Неизвестно, сколько времени стояла бы в нашем доме атмосфера гражданской панихиды, если бы вечером того дня к нам не приехал гость. Низкорослый, седобородый старик был местным охотником и вез продукты в свое зимовье. Он торопился. По его словам, снег должен был выпасть со дня на день, а ему еще предстояло отогнать лодку и пешком вернуться обратно. Зимовье его находилось в пятнадцати километрах от барака. Старик показался нам охотником стоящим, и мы с интересом слушали его рассказы. Он внимательно осмотрел наше нарезное оружие — похвалил немецкую винтовку, похмыкал над винчестером и пренебрежительно отозвался о моем карабине.

— Вообще ничего ружьецо, да только патроны слабоваты — перезаряжать надо.

— Я поинтересовался, каким образом.

— Могём научить, — великодушно сказал он. — У вас наши, рассейские, от трехлинейки патроны есть?

Такие патроны у нас были.

— Ну вот, со своих порох долой, а с трехлинеечных всыпай. Бьет, как зверь: дыра на выходе — во-о, — показал он на свою шапку.

В те времена я знал об оружии немногим больше того, что при стрельбе его нужно направлять стволом от себя. Мне действительно казалось, что у моего карабина мала убойная сила, и потому я, не долго думая, разрядил четыре из оставшихся пяти карабинных патронов и всыпал в них по полному заряду винтовочного пороха. Я понимал, что по всем законам нужно было бы пристрелять карабин, но у меня осталось всего пять патронов и я не мог позволить себе такую роскошь.

С того дня все наши помыслы были устремлены на ожидание снега. Мы не сомневались, что с первой порошей нам хватит двух-трех дней, чтобы на славу поохотиться и вернуться во Владивосток с добрыми трофеями. А пока мы охотились на белок, стреляли рябчиков. собирали орехи и пробовали всевозможные способы коллективной охоты по чернотропу.

Однажды мы шли по сопке и я вспугнул с лежки козу. Она побежала вверх по склону и наткнулась на Димку От неожиданности он растерялся и пропустил момент выстрела. Только после моего крика Димка поднял ружье и выстрелил. К моему удивлению, коза упала как подкошенная. Димка был несказанно рад и важничал, хлопая по бескурковке.

— Вещь! — говорил он. — Слона можно свалить.

— Вечером, за чисткой ружья, он снова расхвастался.
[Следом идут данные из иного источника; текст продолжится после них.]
@[simp] theorem switchOutputs_kept (b : Blocks) (oldType : Channel → ChannelType) :
    (b.switchOutputs oldType).device = b.device ∧
    (b.switchOutputs oldType).lockoutRecord = b.lockoutRecord ∧
    (b.switchOutputs oldType).failn = b.failn ∧
    (b.switchOutputs oldType).vote = b.vote ∧
    (b.switchOutputs oldType).lanes = b.lanes ∧
    (b.switchOutputs oldType).ballots = b.ballots ∧
    (b.switchOutputs oldType).active = b.active ∧
    (b.switchOutputs oldType).pendingRecord = b.pendingRecord ∧
    (b.switchOutputs oldType).notices = b.notices :=
  ⟨rfl, rfl, rfl, rfl, rfl, rfl, rfl, rfl, rfl⟩

@[simp] theorem restartVotingLeases_kept (b : Blocks) :
    (b.restartVotingLeases).device = b.device ∧
    (b.restartVotingLeases).lockoutRecord = b.lockoutRecord ∧
    (b.restartVotingLeases).failn = b.failn ∧
    (b.restartVotingLeases).vote = b.vote ∧
    (b.restartVotingLeases).ballots = b.ballots ∧
    (b.restartVotingLeases).active = b.active ∧
    (b.restartVotingLeases).pendingRecord = b.pendingRecord ∧
    (b.restartVotingLeases).output = b.output ∧
    (b.restartVotingLeases).notices = b.notices :=
  ⟨rfl, rfl, rfl, rfl, rfl, rfl, rfl, rfl, rfl⟩

@[simp] theorem removeBallot_kept (b : Blocks) (slot : BallotSlot) :
    (b.removeBallot slot).device = b.device ∧
    (b.removeBallot slot).lockoutRecord = b.lockoutRecord ∧
    (b.removeBallot slot).failn = b.failn ∧
    (b.removeBallot slot).vote = b.vote ∧
    (b.removeBallot slot).lanes = b.lanes ∧
    (b.removeBallot slot).active = b.active ∧
    (b.removeBallot slot).pendingRecord = b.pendingRecord ∧
    (b.removeBallot slot).output = b.output ∧
    (b.removeBallot slot).notices = b.notices :=
  ⟨rfl, rfl, rfl, rfl, rfl, rfl, rfl, rfl, rfl⟩

@[simp] theorem setSupporters_kept (b : Blocks) (slot : BallotSlot) (supporters : LaneSet) :
    (b.setSupporters slot supporters).device = b.device ∧
    (b.setSupporters slot supporters).lockoutRecord = b.lockoutRecord ∧
    (b.setSupporters slot supporters).failn = b.failn ∧
    (b.setSupporters slot supporters).vote = b.vote ∧
    (b.setSupporters slot supporters).lanes = b.lanes ∧
    (b.setSupporters slot supporters).active = b.active ∧
    (b.setSupporters slot supporters).pendingRecord = b.pendingRecord ∧
    (b.setSupporters slot supporters).output = b.output ∧
    (b.setSupporters slot supporters).notices = b.notices :=
  ⟨rfl, rfl, rfl, rfl, rfl, rfl, rfl, rfl, rfl⟩

@[simp] theorem createBallot_kept (b : Blocks) (staging : Staging) (l : Lane) (action : BallotAction) (slot : BallotSlot) :
    (b.createBallot staging l action slot).device = b.device ∧
    (b.createBallot staging l action slot).lockoutRecord = b.lockoutRecord ∧
    (b.createBallot staging l action slot).failn = b.failn ∧
    (b.createBallot staging l action slot).vote = b.vote ∧
    (b.createBallot staging l action slot).lanes = b.lanes ∧
    (b.createBallot staging l action slot).active = b.active ∧
    (b.createBallot staging l action slot).pendingRecord = b.pendingRecord ∧
    (b.createBallot staging l action slot).output = b.output ∧
    (b.createBallot staging l action slot).notices = b.notices :=
  ⟨rfl, rfl, rfl, rfl, rfl, rfl, rfl, rfl, rfl⟩

@[simp] theorem timersLater_kept (b : Blocks) :
    (b.timersLater).device = b.device ∧
    (b.timersLater).lockoutRecord = b.lockoutRecord ∧
    (b.timersLater).failn = b.failn ∧
    (b.timersLater).active = b.active ∧
    (b.timersLater).pendingRecord = b.pendingRecord ∧
    (b.timersLater).notices = b.notices :=
  ⟨rfl, rfl, rfl, rfl, rfl, rfl⟩

/-! ## What the updates write -/

@[simp] theorem setLane_lanes (b : Blocks) (l : Lane) (r : LaneRecord) :
    (b.setLane l r).lanes = b.lanes.put l r := rfl

@[simp] theorem startLease_lanes (b : Blocks) (l : Lane) :
    (b.startLease l).lanes = b.lanes.put l { b.lanes.row l with lease := some b.config.lease } := rfl

@[simp] theorem setChannelOutput_vetoes (b : Blocks) (c : Channel) (o : ChannelOutput) :
    (b.setChannelOutput c o).output.vetoes = b.output.vetoes := rfl

@[simp] theorem setChannelOutput_channels (b : Blocks) (c : Channel) (o : ChannelOutput) :
    (b.setChannelOutput c o).output.channels = b.output.channels.put c o := rfl

@[simp] theorem setFault_vetoes (b : Blocks) (c : Channel) (f : FaultState) :
    (b.setFault c f).output.vetoes = b.output.vetoes := rfl

@[simp] theorem setFault_channels (b : Blocks) (c : Channel) (f : FaultState) :
    (b.setFault c f).output.channels = b.output.channels.put c { b.channelOutput c with fault := f } := rfl

@[simp] theorem dropVetoes_vetoes (b : Blocks) (l : Lane) :
    (b.dropVetoes l).output.vetoes = b.output.vetoes.put l 0 := rfl

@[simp] theorem dropVetoes_channels (b : Blocks) (l : Lane) :
    (b.dropVetoes l).output.channels = b.output.channels := rfl

@[simp] theorem refreshOutputs_vetoes (b : Blocks) : b.refreshOutputs.output.vetoes = b.output.vetoes := rfl
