/-- A state whose blocks have entered RUNNING from GATHERING. -/
theorem entered_running_follows {t : State} {b : Blocks} (blocks : t.toBlocks = b.enterRunning) :
    t.device = .running ∧ t.vote.openRound = .idle ∧ t.vote.deadline = none ∧ t.vote.proposers = 0 ∧
    (∀ m c, (t.vote.proposals.row m).row c = none) ∧ t.vote.nextRound = b.vote.nextRound ∧
    t.vote.channels = b.vote.channels ∧
    t.notices = b.notices.post b.vote.lastEnded (.stateChange .gathering .running .quorumReached) ∧
    t.active = b.active ∧ t.pendingRecord = b.pendingRecord ∧ t.ballots = b.ballots ∧
    t.lockoutRecord = b.lockoutRecord ∧ t.failn = b.failn ∧ t.output.vetoes = b.output.vetoes ∧
    ∀ c, t.fault c = b.fault c ∧ (t.channelOutput c).readback = (b.channelOutput c).readback ∧
      (t.channelOutput c).drive = (if b.channelType c = .unused then ⟨.unused, 0⟩
        else if b.fault c = .none ∧ ∀ m, (b.output.vetoes.row m).has c = false
        then ⟨b.channelType c, b.agreed c⟩ else ⟨b.channelType c, b.fallback c⟩) := by
  obtain ⟨device, record, failn, ballots, active, pending, openRound⟩ := b.enterRunning_kept
  rw [blocks, b.notices_enterRunning, b.vote_enterRunning]
  exact ⟨device, rfl, rfl, rfl, Blocks.proposals_emptyProposals b.vote, rfl, rfl, rfl, active, pending, ballots, record, failn,
    b.vetoes_enterRunning, fun c => ⟨b.fault_enterRunning c, b.readback_enterRunning c, b.drive_enterRunning c⟩⟩

end Machine

end Sys2Proof
end

section
/-! # JOIN by state -/

namespace Sys2Proof.Machine

namespace Blocks

variable {b : Blocks} {l : Lane}

/-- In SAFE_HOLD, and in GATHERING without a quorum, the lane that joins is admitted and nothing follows. -/
theorem admitOutsideRunning_joinedBlocks_few (absent : b.laneState l = .absent)
    (few : b.device = .safeHold ∨ (b.device = .gathering ∧ b.votingCount + 1 < b.config.quorum)) :
    (b.joinedBlocks l).admitOutsideRunning l = b.admittedBlocks l := by
  have idle : (b.joinedBlocks l).device = .gathering ∨ (b.joinedBlocks l).device = .safeHold :=
    few.symm.imp And.left id
  rw [admitOutsideRunning_of_idle idle, admitLane_joinedBlocks]
  rcases few with safeHold | ⟨gathering, fewer⟩
  · exact reportCount_of_safeHold safeHold
  · have lacks : ¬ (b.admittedBlocks l).hasQuorum = true := by
      rw [hasQuorum_iff, votingCount_admittedBlocks absent]
      exact Nat.not_le.mpr fewer
    rw [reportCount_of_gathering (b := b.admittedBlocks l) gathering, if_neg lacks]

/-- In GATHERING the admission that brings the quorum enters RUNNING (05 R81). -/
theorem admitOutsideRunning_joinedBlocks_enough (absent : b.laneState l = .absent) (gathering : b.device = .gathering)
    (enough : b.config.quorum ≤ b.votingCount + 1) :
    (b.joinedBlocks l).admitOutsideRunning l = (b.admittedBlocks l).enterRunning := by
  have reached : (b.admittedBlocks l).hasQuorum = true := by
    rw [hasQuorum_iff, votingCount_admittedBlocks absent]
    exact enough
  rw [admitOutsideRunning_of_idle (b := b.joinedBlocks l) (.inl gathering), admitLane_joinedBlocks,
    reportCount_of_gathering (b := b.admittedBlocks l) gathering, if_pos reached]

theorem laneState_joinedBlocks (b : Blocks) (l : Lane) : (b.joinedBlocks l).laneState l = .candidate := by
  simp [joinedBlocks, laneState]

theorem config_of_active {a : ActiveConfig} (active : b.active = some a) : b.config = a.record := by
  simp [Blocks.config, active]

end Blocks

/-- The blocks and the answer of a JOIN: its effect, then its renewal (10 R171). -/
theorem exec_join {s : State} {l : Lane} {q : Byte} {d : Digest} (takes : Takes s l q (bytes32 d)) :
    ∃ t, exec (.join l q (bytes32 d)) s = .next t ∧ t.staging = s.staging ∧ OutsideKept s t ∧
      ∀ {b : Blocks} {o : Outcome} {b' : Blocks} {state : LaneState}, s.toBlocks.join l d = (b, o) → b.renew l = b' →
        b'.laneState l = state → Answered s t l 0x01#8 q o [state.code] false ∧ t.toBlocks = b' := by
  have served : handleJoin l (bytes32 d) s.toBlocks s.staging = unchanged ((s.toBlocks.join l d).1.renew l) s.staging
      (s.toBlocks.join l d).2 [(((s.toBlocks.join l d).1.renew l).laneState l).code] := by
    simp only [handleJoin, parseJoin_bytes32]
  obtain ⟨outside, blocks, staging, answered⟩ := receive_answered (k := 0x01#8) takes served
  refine ⟨_, rfl, staging, outside, fun joins renews state => ?_⟩
  rw [joins, renews, state] at answered
  rw [joins, renews] at blocks
  exact ⟨answered, blocks⟩
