-- ==== Sys2Proof/Machine/Operands.lean ====
section
/-!
DEFINITION. RESOLVE: every operand form (40_step_cycle.md R84 to R87, 30_encoding.md R64). Parameters are resolved one
at a time in ascending number; each one's slot is fetched and its address checked before the next one's slot (R86).
Nothing here changes the state.
-/

namespace Sys2Proof.Machine

/-- The address of the slot of parameter i, s_i = pc + i from the un-advanced pc, over the natural numbers (R84, 10_state.md R22). -/
def slotAddress (i : Nat) (s : State) : Nat := s.pc + i

/-- Slot fetch (R84): the raw parameter M[pc + i], or SLOT_OOB. -/
def rawParam (i : Nat) (s : State) : Except FaultReason Word :=
  match s.mem.read (slotAddress i s) with
  | some r => .ok r
  | none => .error (.slotOob (slotAddress i s))

/-- Read resolution (R85): in Immediate mode the raw parameter itself, in Position mode the cell it addresses, or
OPERAND_OOB. -/
def readParam (m : Mode) (i : Nat) (s : State) : Except FaultReason Word :=
  match rawParam i s with
  | .error e => .error e
  | .ok r =>
    match m with
    | .immediate => .ok r
    | .position =>
      match s.mem.read r with
      | some v => .ok v
      | none => .error (.operandOob r)

/-- Write resolution (R87): the raw parameter is the destination address itself, or TARGET_OOB. The content of the
destination cell is not read. -/
def writeParam (i : Nat) (s : State) : Except FaultReason Int :=
  match rawParam i s with
  | .error e => .error e
  | .ok r => if s.mem.InRange r then .ok r else .error (.targetOob r)

/-- The check of a write parameter's mode (30_encoding.md R70 b): it precedes every slot fetch. DECODE has made it
already, so it stops only an instruction that DECODE cannot give (log 10). -/
def writeMode (m : Mode) (word : Word) : Except FaultReason Unit :=
  match m with
  | .position => .ok ()
  | .immediate => .error (.writeImmediate word)

/-- Format F3 (R64): two read parameters and a write parameter. -/
def resolveF3 (m1 m2 m3 : Mode) (word : Word) (s : State) : Except FaultReason (Word × Word × Int) :=
  match writeMode m3 word with
  | .error e => .error e
  | .ok () =>
    match readParam m1 1 s with
    | .error e => .error e
    | .ok a =>
      match readParam m2 2 s with
      | .error e => .error e
      | .ok b =>
        match writeParam 3 s with
        | .error e => .error e
        | .ok d => .ok (a, b, d)

/-- Format F1W (R64): one write parameter. -/
def resolveF1W (m1 : Mode) (word : Word) (s : State) : Except FaultReason Int :=
  match writeMode m1 word with
  | .error e => .error e
  | .ok () => writeParam 1 s

/-- Format F1R (R64): one read parameter. -/
def resolveF1R (m1 : Mode) (s : State) : Except FaultReason Word := readParam m1 1 s

end Sys2Proof.Machine
end

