-- ==== Sys2Proof/Laws/PerInstr.lean ====
section
/-!
SUPPORT. Facts about every instruction as syntax, one lemma per constructor of `Instr`.

EncodedWordRange: the word of a well-formed instruction has the opcode of its operation and is at most 1102, "the largest
legal instruction word" (00_scope.md R4).
-/

namespace Sys2Proof.Laws

/-- The word of a well-formed instruction lies in 1..1102 and its low two digits are the operation's opcode. -/
def EncodedWordRange.Statement (i : Instr) : Prop :=
  i.wf = true → 1 ≤ encode i ∧ encode i ≤ 1102 ∧ opcodeOf (encode i).toNat = i.op.opcode

theorem EncodedWordRange.add (m1 m2 m3 : Mode) : EncodedWordRange.Statement (.add m1 m2 m3) := by
  cases m1 <;> cases m2 <;> cases m3 <;> unfold EncodedWordRange.Statement <;> decide

theorem EncodedWordRange.mul (m1 m2 m3 : Mode) : EncodedWordRange.Statement (.mul m1 m2 m3) := by
  cases m1 <;> cases m2 <;> cases m3 <;> unfold EncodedWordRange.Statement <;> decide

theorem EncodedWordRange.inp (m1 : Mode) : EncodedWordRange.Statement (.inp m1) := by
  cases m1 <;> unfold EncodedWordRange.Statement <;> decide

theorem EncodedWordRange.out (m1 : Mode) : EncodedWordRange.Statement (.out m1) := by
  cases m1 <;> unfold EncodedWordRange.Statement <;> decide

theorem EncodedWordRange.halt : EncodedWordRange.Statement .halt := by
  unfold EncodedWordRange.Statement; decide

end Sys2Proof.Laws
end

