/-- An answer that leaves the log alone. -/
theorem next_sameButLog {s t : State} (o : List Word) (h : t.outq = s.outq) :
    SameButLog s o (.next t) (.next { t with outq := o }) :=
  ⟨[], by rw [h, List.append_nil], by rw [List.append_nil]⟩

theorem commitArith_sameButLog (c : Config) (x d : Int) (w : Nat) (s : State) (o : List Word) :
    SameButLog s o (commitArith c x d w s) (commitArith c x d w { s with outq := o }) := by
  unfold commitArith
  cases overflowAt c x with
  | none => exact takeFault_sameButLog s o .numericOverflow
  | some res => exact next_sameButLog o rfl

theorem execAddAt_sameButLog (c : Config) (m1 m2 m3 : Mode) (s : State) (o : List Word) :
    SameButLog s o (execAddAt c m1 m2 m3 s) (execAddAt c m1 m2 m3 { s with outq := o }) := by
  have hres (w : Word) : resolveF3 m1 m2 m3 w { s with outq := o } = resolveF3 m1 m2 m3 w s := rfl
  unfold execAddAt
  rw [hres]
  cases resolveF3 m1 m2 m3 (encode (.add m1 m2 m3)) s with
  | error r => exact takeFault_sameButLog s o r
  | ok x => exact commitArith_sameButLog c (x.1 + x.2.1) x.2.2 _ s o

theorem execMulAt_sameButLog (c : Config) (m1 m2 m3 : Mode) (s : State) (o : List Word) :
    SameButLog s o (execMulAt c m1 m2 m3 s) (execMulAt c m1 m2 m3 { s with outq := o }) := by
  have hres (w : Word) : resolveF3 m1 m2 m3 w { s with outq := o } = resolveF3 m1 m2 m3 w s := rfl
  unfold execMulAt
  rw [hres]
  cases resolveF3 m1 m2 m3 (encode (.mul m1 m2 m3)) s with
  | error r => exact takeFault_sameButLog s o r
  | ok x => exact commitArith_sameButLog c (x.1 * x.2.1) x.2.2 _ s o

theorem execInp_sameButLog (m1 : Mode) (s : State) (o : List Word) :
    SameButLog s o (execInp m1 s) (execInp m1 { s with outq := o }) := by
  have hres (w : Word) : resolveF1W m1 w { s with outq := o } = resolveF1W m1 w s := rfl
  unfold execInp
  rw [hres]
  cases resolveF1W m1 (encode (.inp m1)) s with
  | error r => exact takeFault_sameButLog s o r
  | ok d =>
    obtain ⟨constructed, mem, pc, running, inq, outq, latch⟩ := s
    cases inq with
    | nil => exact takeFault_sameButLog _ o .inputStarvation
    | cons x rest => exact next_sameButLog o rfl

/-- Output appends its operand, whatever the log holds. -/
theorem execOut_sameButLog (m1 : Mode) (s : State) (o : List Word) :
    SameButLog s o (execOut m1 s) (execOut m1 { s with outq := o }) := by
  have hres : resolveF1R m1 { s with outq := o } = resolveF1R m1 s := rfl
  unfold execOut
  rw [hres]
  cases resolveF1R m1 s with
  | error r => exact takeFault_sameButLog s o r
  | ok a => exact ⟨[a], rfl, rfl⟩

theorem execAt_sameButLog (c : Config) (i : Instr) (s : State) (o : List Word) :
    SameButLog s o (execAt c i s) (execAt c i { s with outq := o }) := by
  cases i with
  | add m1 m2 m3 => exact execAddAt_sameButLog c m1 m2 m3 s o
  | mul m1 m2 m3 => exact execMulAt_sameButLog c m1 m2 m3 s o
  | inp m1 => exact execInp_sameButLog m1 s o
  | out m1 => exact execOut_sameButLog m1 s o
  | halt => exact next_sameButLog o rfl
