-- ==== Sys2Proof/Syntax.lean ====
section
/-! DEFINITION. The commands of the OLM-9040: one constructor per row of spec/opcode_table.json, in its
order. Each carries the operands that name the objects the command concerns; the meanings are in
Sys2Proof/Machine. -/

namespace Sys2Proof
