/-- The state with `link` replaced. -/
def State.setLink (s : State) (x : Links) : State := { s with link := x }

/-- The state with `dram` replaced. -/
def State.setDram (s : State) (x : Dram) : State := { s with dram := x }

/-- The state with `regul` replaced. -/
def State.setRegul (s : State) (x : Regulator) : State := { s with regul := x }

/-- The state with `pkg` replaced. -/
def State.setPkg (s : State) (x : Package) : State := { s with pkg := x }

end Sys2Proof.Machine
end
Это на мишку, — говорил он, перебирая патроны, заряженные пулями. — Это на секачишку, — прямо-таки рифмовал он.

Не связывался бы ты с медведем, — сказал ему Сузев занятый приготовлением лепешек,

— А чего? Что страшного? — повернулся к нему Димка.

— Да оно, конечно… но ружье у тебя не на медведя.

— Ха-а, — пренебрежительно протянул Димка. — Да ты посмотри, что это такое, — тыкал он пальцем в пули. — Снаряд — твоих три надо. Влупишь промеж глаз — до хвоста достанет.

— Ну, если близко, а как далеко…

— А сегодня близко было? — кивнул он на распяленную козью шкуру. — Не с этой же пшикалкой мне идти на охоту, — показал он на отвергнутый винчестер.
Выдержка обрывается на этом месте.